Dvergar wrote:
So many opinions based on incomplete understanding and a desire to see the world as only black and white
Pedantic jabs like this diminish your credibility. Like I said, this isn't an indoctrination.
Dvergar wrote:
Completely relevant. You're talking about what the court should do but, but the court system and loopholes in law are pretty much they entirety of the system you're talking about.
Not at all. Law operates in concert with the longstanding traditions of common law and human and social mores. There is more to the picture than the here and now.
If this was the world of THX1138 and the judge, jury and executioners were all robots, this might be true. But in this world of ours...judges, jurors, the electorate, the lawyers, the prosecutor...are all human beings...flawed, emotional, and ultimately driven by the mores of our society.
Subjective distinctions are inherently fraught with peril because they will ultimately be driven by individual attitudes and not material facts.
Dvergar wrote:
If you want to have a philosophical discussion you can, but just as science is differentiated into applied and theoretical, so too is justice. Attempted murder doesn't happen in a vaccuum.
All applied justice is based on the premise of the standing theory: our value system, our ideas of what justice is and how it should be carried out. Rule of law is not absolute in the sense the rules of physics are, unless the judge is Solomon or St Peter.
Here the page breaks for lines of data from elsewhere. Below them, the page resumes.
-- ==== Sys2Proof/Tests/Slice0.lean ====
section
/-! SUPPORT. The model's own tests. Expected results are the vectors of 95_test_vectors.md, named in each comment, or words
written out by hand from the encodings of 30_encoding.md. The last part shows, for every statement with hypotheses, that
a concrete state and operands meet them, at the boundary where the clauses meet. -/

set_option Elab.async false

namespace Sys2Proof.Tests

open Sys2Proof Sys2Proof.Machine

/-! ### Helpers -/

/-- Reset with the next step fetching at `pc`. -/
def from_ (pc : Word) : State := State.reset.setPc pc

/-- What a step of one word at `pc` leaves. -/
def ran (op : Word) (s : State) : Option State := nextState? (step (placeWord op s))

/-- The error a step of one word at `pc` raises. -/
def failed (op : Word) (s : State) : Option Fault := faultOf? (step (placeWord op s))

/-- Reset with two registers set. -/
def regs (x : Reg) (a : Byte) (y : Reg) (b : Byte) : State := (State.reset.setReg x a).setReg y b

/-- Reset with `I` set. -/
def index (i : Word) : State := State.reset.setI i

/-- A state with bytes put at an address. -/
def bytes (a : Nat) (bs : List Byte) (s : State) : State := s.setMem (s.mem.writeList a bs)

/-- A state in another configuration. -/
def withCfg (c : Config) (s : State) : State := { s with cfg := c }

/-- A state with a call stack of a given depth. -/
def depth (n : Nat) (s : State) : State := s.setStack (List.replicate n 0x206)

def shiftInPlace : Config := { Config.default with shiftSrc := .vx }
def jumpVx : Config := { Config.default with jumpReg := .vx }
def indexFlag : Config := { Config.default with fx1eVf := true }

/-- The pixels of a row that are on. -/
def lit (s : State) (py : Fin dispH) : List Nat :=
  ((List.finRange dispW).filter fun px => Display.pixel s.disp py px).map Fin.val

/-! ### WellFormed refuses each kind of ill-formed term -/

theorem test_wf_register_x : RawInstr.wellFormed { kind := .SKP, x := 16 } = false := by decide
theorem test_wf_register_y : RawInstr.wellFormed { kind := .ADD_REG, x := 1, y := 16 } = false := by decide
theorem test_wf_nibble : RawInstr.wellFormed { kind := .DRW, x := 1, y := 2, n := 16 } = false := by decide
theorem test_wf_byte : RawInstr.wellFormed { kind := .LD_IMM, x := 1, nn := 256 } = false := by decide
theorem test_wf_address : RawInstr.wellFormed { kind := .JP, nnn := 4096 } = false := by decide
theorem test_wf_no_instruction : RawInstr.wellFormed { kind := .UNIMPL } = false := by decide
theorem test_wf_largest_operands :
    RawInstr.instr? { kind := .DRW, x := 15, y := 15, n := 15 } = some (.drw 15 15 15) := by decide
theorem test_wf_ill_formed_gives_none : RawInstr.instr? { kind := .LD_I, nnn := 4096 } = none := by decide
theorem test_wf_key : keyIndexOk 15 = true ∧ keyIndexOk 16 = false := by decide
theorem test_wf_image : imageOk (List.replicate 3584 0) = true ∧ imageOk (List.replicate 3585 0) = false := by
  simp only [imageOk, List.length_replicate]
  decide

/-! ### Decoding: a word of every instruction, by hand from R53 and R57 -/

theorem test_decode_cls : decodeWord 0x00E0 = some .cls := by decide
theorem test_decode_ret : decodeWord 0x00EE = some .ret := by decide
theorem test_decode_jp : decodeWord 0x1FFF = some (.jp 0xFFF) := by decide
theorem test_decode_call : decodeWord 0x2300 = some (.call 0x300) := by decide
theorem test_decode_seImm : decodeWord 0x3342 = some (.seImm 3 0x42) := by decide
theorem test_decode_sneImm : decodeWord 0x4300 = some (.sneImm 3 0x00) := by decide
theorem test_decode_seReg : decodeWord 0x5AB0 = some (.seReg 0xA 0xB) := by decide
theorem test_decode_ldImm : decodeWord 0x6A9C = some (.ldImm 0xA 0x9C) := by decide
theorem test_decode_addImm : decodeWord 0x7005 = some (.addImm 0 5) := by decide
theorem test_decode_ldReg : decodeWord 0x8120 = some (.ldReg 1 2) := by decide
theorem test_decode_orReg : decodeWord 0x8121 = some (.orReg 1 2) := by decide
theorem test_decode_andReg : decodeWord 0x8122 = some (.andReg 1 2) := by decide
theorem test_decode_xorReg : decodeWord 0x8123 = some (.xorReg 1 2) := by decide
theorem test_decode_addReg : decodeWord 0x8AB4 = some (.addReg 0xA 0xB) := by decide
theorem test_decode_sub : decodeWord 0x8305 = some (.sub 3 0) := by decide
theorem test_decode_shr : decodeWord 0x8216 = some (.shr 2 1) := by decide
theorem test_decode_subn : decodeWord 0x8017 = some (.subn 0 1) := by decide
theorem test_decode_shl : decodeWord 0x8F1E = some (.shl 0xF 1) := by decide
theorem test_decode_sneReg : decodeWord 0x9AB0 = some (.sneReg 0xA 0xB) := by decide
theorem test_decode_ldI : decodeWord 0xA2F0 = some (.ldI 0x2F0) := by decide
theorem test_decode_jpV0 : decodeWord 0xB2F0 = some (.jpV0 0x2F0) := by decide
theorem test_decode_rnd : decodeWord 0xC3FF = some (.rnd 3 0xFF) := by decide
theorem test_decode_drw : decodeWord 0xD123 = some (.drw 1 2 3) := by decide
theorem test_decode_skp : decodeWord 0xE59E = some (.skp 5) := by decide
theorem test_decode_sknp : decodeWord 0xE5A1 = some (.sknp 5) := by decide
theorem test_decode_ldVxDT : decodeWord 0xF307 = some (.ldVxDT 3) := by decide
theorem test_decode_ldVxK : decodeWord 0xF50A = some (.ldVxK 5) := by decide
theorem test_decode_ldDTVx : decodeWord 0xF215 = some (.ldDTVx 2) := by decide
theorem test_decode_ldSTVx : decodeWord 0xF218 = some (.ldSTVx 2) := by decide
theorem test_decode_addIVx : decodeWord 0xF71E = some (.addIVx 7) := by decide
theorem test_decode_ldFVx : decodeWord 0xFA29 = some (.ldFVx 0xA) := by decide
theorem test_decode_ldBVx : decodeWord 0xFA33 = some (.ldBVx 0xA) := by decide
theorem test_decode_ldMemVx : decodeWord 0xFF55 = some (.ldMemVx 0xF) := by decide
theorem test_decode_ldVxMem : decodeWord 0xF765 = some (.ldVxMem 7) := by decide
/-- DEC4, DEC6, DEC10, DEC12, DEC14, DEC16, DEC21, DEC25, DEC26. -/
theorem test_decode_illegal : [0x00E1, 0x0123, 0x5AB1, 0x8AB8, 0x8ABF, 0x9ABF, 0xE5A0, 0xF766, 0xFFFF].map decodeWord =
    List.replicate 9 none := by decide
/-- The high byte comes first (R39), and the table's numbering has the word's own bits. -/
theorem test_decode_bytes : (decode [0x12, 0x34, 0x56]).toOption = some (.jp 0x234, [0x56]) ∧
    (decode [0x12]).toOption = none ∧ decodeTableWord 16 0x1234 = some (.jp 0x234) := by decide

/-- The source's own line (R60), a line of two programs (P1, P4), and a number outside its width. -/
theorem test_assemble : assemble ['A', 'D', 'D', ' ', 'V', '0', ',', '5'] = some (.addImm 0 5) ∧
    assemble ['L', 'D', ' ', 'V', '0', ',', ' ', '0', 'x', 'C', '8'] = some (.ldImm 0 0xC8) ∧
    assemble ['L', 'D', ' ', '[', 'I', ']', ',', ' ', 'V', 'F'] = some (.ldMemVx 0xF) ∧
    assemble ['L', 'D', ' ', 'V', '0', ',', ' ', '2', '5', '6'] = none := by decide +kernel

/-! ### Display (95_test_vectors.md, section 3) -/

/-- DSP1, DSP2. -/
theorem test_cls : (ran 0x00E0 (State.reset.setDisp (Display.clear.setPixel 7 3 true))).map (fun t => (lit t 7, t.pc)) =
    some ([], 0x202) := by decide +kernel
/-- DSP5: each pixel wraps at the right edge. -/
theorem test_drw_wraps : (ran 0xD011 (bytes 0x300 [0xFF] ((regs 0 0x3C 1 0x1F).setI 0x300))).map
    (fun t => (lit t 31, t.reg 15)) = some ([0, 1, 2, 3, 60, 61, 62, 63], 0) := by decide +kernel
/-- DSP8: an erased pixel sets `VF`. -/
theorem test_drw_collision : (ran 0xD011 (bytes 0x300 [0xC0]
    ((State.reset.setDisp (Display.clear.setPixel 0 0 true)).setI 0x300))).map
    (fun t => (lit t 0, t.reg 15, t.I)) = some ([1], 1, 0x300) := by decide +kernel

/-! ### Control transfer (section 4) -/

/-- CT6. -/
theorem test_ret : (ran 0x00EE ((from_ 0x300).setStack [0x206])).map (fun t => (t.pc, t.stack)) = some (0x206, []) := by
  decide
/-- CT7: E6. -/
theorem test_ret_empty : failed 0x00EE State.reset = some .stackUnderflow := by decide
/-- CT3: an odd target. -/
theorem test_jp : (ran 0x1201 State.reset).map (·.pc) = some 0x201 := by decide
/-- CT5. -/
theorem test_call : (ran 0x2300 (from_ 0x204)).map (fun t => (t.pc, t.stack)) = some (0x300, [0x206]) := by decide
/-- CT9, CT10: the stack check comes before the check of the return address. -/
theorem test_call_errors : failed 0x2400 (from_ 0xFFE) = some .invalidOperand ∧
    failed 0x2400 (depth 16 (from_ 0xFFE)) = some .stackOverflow := by decide
/-- CT13, CT14: the exact sum at the boundary. -/
theorem test_jpV0 : (ran 0xBF00 (State.reset.setReg 0 0xFF)).map (·.pc) = some 0xFFF ∧
    failed 0xBF01 (State.reset.setReg 0 0xFF) = some .invalidOperand := by decide
/-- CT16, CT17. -/
theorem test_jpV0_quirk : (ran 0xB2F0 (withCfg jumpVx (regs 0 0x10 2 0x05))).map (·.pc) = some 0x2F5 ∧
    (ran 0xB2F0 (regs 0 0x10 2 0x05)).map (·.pc) = some 0x300 := by decide

/-! ### Skips (section 5) -/

/-- SK1, SK2. -/
theorem test_seImm : (ran 0x3342 (State.reset.setReg 3 0x42)).map (·.pc) = some 0x204 ∧
    (ran 0x3343 (State.reset.setReg 3 0x42)).map (·.pc) = some 0x202 := by decide
/-- SK12, SK13: the skip that leaves memory. -/
theorem test_seImm_edge : failed 0x3000 (from_ 0xFFC) = some .invalidOperand ∧
    (ran 0x3000 ((from_ 0xFFC).setReg 0 1)).map (·.pc) = some 0xFFE := by decide
/-- SK3, SK4. -/
theorem test_sneImm : (ran 0x4342 (State.reset.setReg 3 0x42)).map (·.pc) = some 0x202 ∧
    (ran 0x4300 (State.reset.setReg 3 0x42)).map (·.pc) = some 0x204 := by decide
/-- SK5, SK6. -/
theorem test_seReg : (ran 0x5120 (regs 1 7 2 7)).map (·.pc) = some 0x204 ∧
    (ran 0x5120 (regs 1 7 2 8)).map (·.pc) = some 0x202 := by decide
/-- SK8, SK9. -/
theorem test_sneReg : (ran 0x9120 (regs 1 7 2 8)).map (·.pc) = some 0x204 ∧
    (ran 0x9110 State.reset).map (·.pc) = some 0x202 := by decide

/-! ### Loads, arithmetic, logic, shifts (section 6) -/

/-- AL1: E4. -/
theorem test_ldImm : (ran 0x6005 State.reset).map (fun t => (t.reg 0, t.pc)) = some (0x05, 0x202) := by decide
/-- AL44. -/
theorem test_ldImm_edge : failed 0x6005 (from_ 0xFFE) = some .invalidOperand := by decide
/-- AL3: no flag. -/
theorem test_addImm : (ran 0x70FF (regs 0 0 15 0x77)).map (fun t => (t.reg 0, t.reg 15)) = some (0xFF, 0x77) := by decide
/-- AL5. -/
theorem test_ldReg : (ran 0x8010 (State.reset.setReg 1 0x33)).map (·.reg 0) = some 0x33 := by decide
/-- AL6: `VF` is left alone. -/
theorem test_orReg : (ran 0x8011 ((regs 0 0x0F 1 0xF0).setReg 15 0x55)).map (fun t => (t.reg 0, t.reg 15)) =
    some (0xFF, 0x55) := by decide
/-- AL7. -/
theorem test_andReg : (ran 0x8012 (regs 0 0x3C 1 0x0F)).map (·.reg 0) = some 0x0C := by decide
/-- AL8. -/
theorem test_xorReg : (ran 0x8013 (regs 0 0x3C 1 0x0F)).map (·.reg 0) = some 0x33 := by decide
/-- AL14. -/
theorem test_addReg : (ran 0x8014 (regs 0 0xC8 1 0x64)).map (fun t => (t.reg 0, t.reg 15)) = some (0x2C, 1) := by decide
/-- AL17: the carry overwrites the sum. -/
theorem test_addReg_vf : (ran 0x8F04 (regs 15 0xF0 0 0x20)).map (·.reg 15) = some 1 := by decide
/-- AL19: equal operands borrow nothing. -/
theorem test_sub : (ran 0x8015 (regs 0 5 1 5)).map (fun t => (t.reg 0, t.reg 15)) = some (0, 1) := by decide
/-- AL22. -/
theorem test_sub_borrow : (ran 0x8015 (regs 0 0x0A 1 0x0B)).map (fun t => (t.reg 0, t.reg 15)) = some (0xFF, 0) := by
  decide
/-- AL25, AL30. -/
theorem test_shr : (ran 0x8016 (State.reset.setReg 1 0x05)).map (fun t => (t.reg 0, t.reg 15, t.reg 1)) =
    some (0x02, 1, 0x05) ∧
    (ran 0x8016 (withCfg shiftInPlace (regs 0 0x08 1 0xFF))).map (fun t => (t.reg 0, t.reg 15)) = some (0x04, 0) := by
  decide
/-- AL28, AL29: `VF` as the destination and as the source. -/
theorem test_shr_vf : (ran 0x8F16 (State.reset.setReg 1 0x06)).map (·.reg 15) = some 0x03 ∧
    (ran 0x80F6 (State.reset.setReg 15 0x05)).map (fun t => (t.reg 0, t.reg 15)) = some (0x02, 1) := by decide
/-- AL31, AL32. -/
theorem test_subn : (ran 0x8017 (regs 0 0x0B 1 0x0A)).map (fun t => (t.reg 0, t.reg 15)) = some (0xFF, 0) ∧
    (ran 0x8017 (regs 0 0x0A 1 0x0B)).map (fun t => (t.reg 0, t.reg 15)) = some (0x01, 1) := by decide
/-- AL35, AL40. -/
theorem test_shl : (ran 0x801E (State.reset.setReg 1 0x81)).map (fun t => (t.reg 0, t.reg 15)) = some (0x02, 1) ∧
    (ran 0x801E (withCfg shiftInPlace (regs 0 0x81 1 0x00))).map (fun t => (t.reg 0, t.reg 15)) = some (0x02, 1) := by
  decide
/-- AL39. -/
theorem test_shl_vf : (ran 0x8F1E (State.reset.setReg 1 0x40)).map (·.reg 15) = some 0x80 := by decide
/-- AL41, AL43: for the drawn byte named. -/
theorem test_rnd : (nextState? (rndWith 0xB6 3 0x0F State.reset)).map (·.reg 3) = some 0x06 ∧
    (nextState? (rndWith 0x5A 0 0xFF State.reset)).map (·.reg 0) = some 0x5A := by decide
/-- AL42: a mask of zero gives zero, whatever is drawn. -/
theorem test_rnd_zero (r : Byte) : (nextState? (rndWith r 0 0x00 State.reset)).map (·.reg 0) = some 0 := by
  rw [show (0x00 : Byte) = 0#8 from rfl, rndWith, BitVec.and_zero]
  decide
Given the many problems our justice system faces, the pervasive
injustice in all forms, the fact that the justice system
hasn't "won the war on crime", it's quite a reach to describe it as the product of an absolute science.
When all problems are solved, or at least immediate, objective solutions are on the table for any given predicament, perhaps this statement could be valid. But not today.
Dvergar wrote:
The very fact that you are arguing that one person killing another may or may not be murder proves that you don't see all life as equal and undermines your case that all punishments should be equal.
Contrary to what many people believe, the Sixth of the Ten Commandments does not actually say, "Thou shalt not kill." What it actually says is, "Thou shalt not
murder."
There is a difference between killing and murder, and that difference is recognized by every society in the history of the world. There's killing people in war, capital punishment, justifiable homicide, self-defense,
sacer,
hostis humani generis, etc.
Killing for reasons perceived as just does not contradict the equal value of human life because the laws in question apply equally to all such participants.
You talk about people's "incomplete understanding" but comments like this reveal the profundity of your own.
Dvergar wrote:
Go ahead and stone the next non-virgin woman who gets married in your community and get back to me on how that works for you.
It works for some societies. There are many societies that would find our gender relations laws equally abhorrent.
You talk about black and white but that seems to be a projection: you think our values are final and perfect, but you don't take a step back and analyze the mores of other societies in context.
Dvergar wrote:
The law must be able to deal with a large variety of situations, your stances don't work when put to real world tests.
How do you know that? Haven't we gotten along for thousands of years without hate crime laws? Haven't there been (and still are) many societies that don't recognize degrees of murder? '
How do you know we'll be doomed without such distinctions, or that we are guaranteed a better future with them? What's your factual basis for such an arrogant claim - that if we don't differentiate murder cases to a dramatic extent, we won't get by?